[Start of Attachment]
/-- The entry covers the car (R176). -/
def Restriction.covers (position carLength : Nat) (e : Restriction) : Bool :=
  (if e.stop = 1000000 then decide (position ≤ 1000000) else decide (position < e.stop))
    && decide (e.start ≤ position + carLength)

/-- One entry's evaluation: removed as passed, or with its state (R176 to R178). -/
def State.evaluateEntry (s : State) (e : Restriction) : Option Restriction :=
  match s.position with
  | none => some { e with covering := true }
  | some pos =>
    if e.passed s.direction pos s.straps.carLength then none
    else some { e with covering := e.covers pos s.straps.carLength }

/-- The limit announced when an entry becomes COVERING from AHEAD (R179). -/
def State.newlyCovering (s : State) (e : Restriction) : Option Nat :=
  match s.evaluateEntry e with
  | some r => if r.covering && !e.covering then some r.limit else none
  | none => none

/-- Evaluate every entry, announcing the ceilings that begin to cover the car (R176, R179). -/
def State.evaluateRestrictions (s : State) : State :=
  let lowered := s.restrictions.entries.filterMap s.newlyCovering
  let s1 := s.setRestrictions { s.restrictions with entries := s.restrictions.entries.filterMap s.evaluateEntry }
  lowered.foldl (fun t limit => t.lowerLimit limit) s1

/-- What follows a change of the published position, position state or direction since `before`: restriction
evaluation (R176) and, for the position, the permits (R129). -/
def State.afterMove (s before : State) : State :=
  let s1 := if s.position ≠ before.position ∨ s.direction ≠ before.direction then s.evaluateRestrictions else s
  if s.position ≠ before.position then s1.retestPermits else s1

/-! ## Retained store -/

/-- The kind and tare the store keeps of an entry (R81, R193). -/
def PeerEntry.kept (e : PeerEntry) : Option (PeerKind × Nat) :=
  if e.state = .empty ∨ e.state = .self then none else some (e.kind, e.tare)

/-- The items of R193 as they stand. -/
def State.capture (s : State) : Retained :=
  { own := s.line.own
    peers := s.peers.toList.map PeerEntry.kept
    energies := { p1 := s.brake.pinions.p1.energy, p2 := s.brake.pinions.p2.energy }
    failed := { p1 := s.brake.pinions.p1.failed, p2 := s.brake.pinions.p2.failed }
    latch := s.brake.latch
    proof := s.brake.proof
    windows := { p1 := s.engagement.pinions.p1.window, p2 := s.engagement.pinions.p2.window }
    restrictions := s.restrictions
    window := s.radio.window
    mass := s.doors.mass
    faults := s.faults.table }

/-- A flag as a number. -/
def flagNat (b : Bool) : Nat := if b then 1 else 0

/-- The position of a peer kind in its list of values (section 4.1). -/
def PeerKind.code : PeerKind → Nat
  | .car => 0
  | .traction => 1
  | .cab => 2
  | .notKnown => 3

/-- The position of a window status in its list of values (R20). -/
def WindowStatus.code : WindowStatus → Nat
  | .invalid => 0
  | .sweeping => 1
  | .valid => 2
  | .failWide => 3
  | .failSparse => 4

/-- The position of a proof state in its list of values (R119). -/
def ProofState.code : ProofState → Nat
  | .idle => 0
  | .running => 1
  | .done => 2
  | .aborted => 3

/-- The position of a proof phase in its list of values (R119). -/
def ProofPhase.code : ProofPhase → Nat
  | .p1Settle => 0
  | .p1Sample => 1
  | .p2Settle => 2
  | .p2Sample => 3

/-- The position of a proof result in its list of values (R119). -/
def ProofResult.code : ProofResult → Nat
  | .notRun => 0
  | .pass => 1
  | .fail => 2

/-- The position of an abort reason in its list of values (R119). -/
def AbortReason.code : AbortReason → Nat
  | .none => 0
  | .motion => 1
  | .emergency => 2

/-- The position of a refusal in its list of values (R119). -/
def ProofRefusal.code : ProofRefusal → Nat
  | .none => 0
  | .notHeld => 1
  | .notStandstill => 2
  | .emergency => 3
  | .running => 4

/-- The STATE code of a fault class (R44). -/
def FaultClass.code : FaultClass → Nat
  | .c => 1
  | .b => 2
  | .a => 3

/-- The values of a window record. -/
def Window.numbers (w : Window) : List Nat := [w.status.code, w.hits.toNat, w.lower, w.upper, w.width, w.inArc]

/-- The values of a proof record. -/
def ProofRecord.numbers (p : ProofRecord) : List Nat :=
  [p.state.code, p.phase.code, p.results.p1.code, p.results.p2.code, p.forces.p1, p.forces.p2, p.reason.code, p.pulses
   , p.lastRefusal.code, p.refusals]

/-- The values of a strap copy. -/
def Straps.numbers (p : Straps) : List Nat :=
  [p.tare.toNat, p.pinionNom.toNat, p.wheelNom.toNat, flagNat (p.orient == .endB), p.carLen.toNat, p.wheelCirc.toNat
   , p.lineClass.toNat, flagNat p.strict, flagNat p.radio, p.radioAddr.toNat]

/-- The values of the retained items, list lengths among them. -/
def Retained.numbers (r : Retained) : List Nat :=
  [match r.own with | some n => n.val + 1 | none => 0]
    ++ r.peers.flatMap (fun e => match e with | some (k, tare) => [1, k.code, tare] | none => [0])
    ++ [r.energies.p1, r.energies.p2, flagNat r.failed.p1, flagNat r.failed.p2, flagNat r.latch]
    ++ r.proof.numbers ++ r.windows.p1.numbers ++ r.windows.p2.numbers
    ++ [r.restrictions.entries.length]
    ++ r.restrictions.entries.flatMap (fun e => [e.orderId.toNat, e.start, e.stop, e.limit, flagNat e.covering])
    ++ (match r.restrictions.overflow with | some c => [1, c] | none => [0])
    ++ [r.window.length] ++ r.window.map (fun b => b.toNat)
    ++ [r.mass, r.faults.length]
    ++ r.faults.flatMap (fun f => [f.kind.code, f.cls.code, flagNat f.active, f.count])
[End of Attachment]
● **Problem to work on**
Reproduce exactly the section above that begins at the line containing "covering := e.covers" and ends at the line containing "p2 := s.brake.pinions.p2.energy", leaving out all other lines.

● **Output for this task**
    else some { e with covering := e.covers pos s.straps.carLength }

/-- The limit announced when an entry becomes COVERING from AHEAD (R179). -/
def State.newlyCovering (s : State) (e : Restriction) : Option Nat :=
  match s.evaluateEntry e with
  | some r => if r.covering && !e.covering then some r.limit else none
  | none => none

/-- Evaluate every entry, announcing the ceilings that begin to cover the car (R176, R179). -/
def State.evaluateRestrictions (s : State) : State :=
  let lowered := s.restrictions.entries.filterMap s.newlyCovering
  let s1 := s.setRestrictions { s.restrictions with entries := s.restrictions.entries.filterMap s.evaluateEntry }
  lowered.foldl (fun t limit => t.lowerLimit limit) s1

/-- What follows a change of the published position, position state or direction since `before`: restriction
evaluation (R176) and, for the position, the permits (R129). -/
def State.afterMove (s before : State) : State :=
  let s1 := if s.position ≠ before.position ∨ s.direction ≠ before.direction then s.evaluateRestrictions else s
  if s.position ≠ before.position then s1.retestPermits else s1

/-! ## Retained store -/

/-- The kind and tare the store keeps of an entry (R81, R193). -/
def PeerEntry.kept (e : PeerEntry) : Option (PeerKind × Nat) :=
  if e.state = .empty ∨ e.state = .self then none else some (e.kind, e.tare)

/-- The items of R193 as they stand. -/
def State.capture (s : State) : Retained :=
  { own := s.line.own
    peers := s.peers.toList.map PeerEntry.kept
    energies := { p1 := s.brake.pinions.p1.energy, p2 := s.brake.pinions.p2.energy }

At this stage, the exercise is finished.